Au Liban : la ligne jaune s'étend le long de la frontière avec une profondeur allant jusqu'à 10 kilomètres et une superficie de plus de 65 000 hectares, atteignant la mer Méditerranée.

La surveillance électronique et l'avantage technique

L'importance ne s'arrête pas aux reliefs montagneux, mais s'étend également aux côtes, puisque la ligne atteint le "champ de Kana" de gaz en mer, où l'armée d'occupation cherche à transformer la région en un centre technique avancé.

Ce site est idéal pour l'installation de systèmes de radars, de stations d'écoute, de systèmes d'alerte précoce et de tours de communication.
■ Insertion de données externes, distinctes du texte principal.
/-- An instruction keeps the memory, or is a store that writes its own access and nothing else. -/
theorem exec_mem_cases {i : Instr} {s t : State} (h : exec i s = .next t) :
    t.mem = s.mem ∨ ∃ addr w v, isStore i = true ∧ memAccess i s = some (addr, w) ∧
      Admitted addr.toInt (Width.bytes w) ∧ t.mem = s.mem.writeLE addr.toInt.toNat v (Width.bytes w) := by
  rcases exec_next h with
    ⟨-, ⟨d, v, -, -, rfl | ⟨rfl, -⟩⟩ | ⟨addr, w, v, -, hst, hacc, hb, rfl⟩ | ⟨p, -, -, -, rfl⟩ | ⟨-, rfl⟩⟩ | ⟨q, -, rfl⟩
  case inl.inr.inl => exact .inr ⟨addr, w, v, hst, hacc, (inBounds_eq_true_iff addr w).1 hb, rfl⟩
  all_goals exact .inl rfl

/-- Settles O26: the memory is kept, or written inside the access only. -/
theorem memoryIsolation : Obligations.MemoryIsolation := by
  intro i s t h
  rcases exec_mem_cases h with hsame | ⟨addr, w, v, hst, hacc, ⟨hlow, -⟩, hmem⟩
  · exact ⟨fun _ a => by rw [hsame], fun _ _ _ a _ => by rw [hsame]⟩
  · refine ⟨fun hno => absurd (hst.symm.trans hno) nofun, fun addr' w' hacc' a ha => ?_⟩
    cases hacc.symm.trans hacc'
    rw [hmem]
    exact readByte_writeLE_outside s.mem _ v (by omega)

/-! ### The invariant -/

/-- A new status other than `Ready` keeps the invariant when it meets its own clause, the one of a halt or of a trap. -/
theorem State.Inv.setStatus {s : State} (h : s.Inv) {st : Status} (hready : st ≠ .ready)
    (hhalted : ∀ c, st = .halted c → c = s.readReg 0)
    (hfaulted : ∀ r, st = .faulted r → r.legal ∧ s.pc < s.prog.length) :
    (s.setStatus st).Inv :=
  ⟨h.memory, h.pcBound, fun hst => absurd hst hready, hhalted, hfaulted⟩

/-- In status `Running` the invariant is about memory and `pc`. -/
theorem inv_of_running {s : State} (hst : s.status = .running) (hmem : s.mem.wf = true)
    (hpc : s.pc ≤ s.prog.length + 32767) : s.Inv where
  memory := hmem
  pcBound := hpc
  ready h := nomatch hst.symm.trans h
  exitCode _ h := nomatch hst.symm.trans h
  reason _ h := nomatch hst.symm.trans h

/-- An instruction leaves the memory in canonical form. -/
theorem exec_keeps_wf {i : Instr} {s t : State} (h : exec i s = .next t) (hmem : s.mem.wf = true) : t.mem.wf = true := by
  rcases exec_mem_cases h with hsame | ⟨addr, w, v, -, -, ⟨hlow, hend⟩, hnew⟩
  · rwa [hsame]
  · rw [hnew]
    exact wf_writeLE hmem _ v (show _ ≤ 65536 by omega)

/-- The farthest an instruction moves `pc` is the farthest jump (R14, R171). -/
theorem exec_pc_le {i : Instr} {s t : State} (h : exec i s = .next t) : t.pc ≤ s.pc + 32768 := by
  rcases exec_next h with
    ⟨-, ⟨d, v, -, -, rfl | ⟨rfl, -⟩⟩ | ⟨addr, w, v, -, -, -, -, rfl⟩ | ⟨p, -, -, hp, rfl⟩ | ⟨-, rfl⟩⟩ | ⟨q, -, rfl⟩
  · exact Nat.add_le_add_left (by omega : 1 ≤ 32768) s.pc
  · exact Nat.add_le_add_left (by omega : 2 ≤ 32768) s.pc
  · exact Nat.add_le_add_left (by omega : 1 ≤ 32768) s.pc
  · exact hp
  · exact Nat.le_add_right s.pc 32768
  · exact Nat.le_add_right s.pc 32768

/-- A halt keeps the invariant: the exit code is `x[0]`. -/
theorem State.Inv.halted {s : State} (h : s.Inv) : (s.setStatus (.halted (s.readReg 0))).Inv := by
  refine h.setStatus nofun ?_ nofun
  rintro c ⟨⟩
  rfl

/-- A trap at a slot of the program, with a legal reason, keeps the invariant. -/
theorem State.Inv.faulted {s : State} (h : s.Inv) {r : Trap} (hr : r.legal) (hpc : s.pc < s.prog.length) :
    (s.setStatus (.faulted r)).Inv := by
  refine h.setStatus nofun nofun ?_
  rintro q ⟨⟩
  exact ⟨hr, hpc⟩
Ces équipements donnent à l'occupation un pouvoir exceptionnel pour :

Surveiller les mouvements aériens et brouiller électroniquement.

Suivre les mouvements des forces militaires avant leur arrivée aux forces israéliennes.

Avec ce plan, Israël cherche à transformer les reliefs naturels en Syrie et au Liban en un mur de protection, et en des outils avancés de surveillance et d'alerte lui conferant l'avantage et la supériorité sur le terrain dans toute confrontation future.

Jeudi soir, le président américain Donald Trump a annoncé un cessez-le-feu au Liban pour 10 jours après des discussions qu'il a qualifiées d'excellentes avec le président libanais Joseph Aoun et Netanyahou, appelant les deux parties à se rendre à la Maison Blanche pour mener "les premières négociations sérieuses entre Israël et le Liban depuis 1983".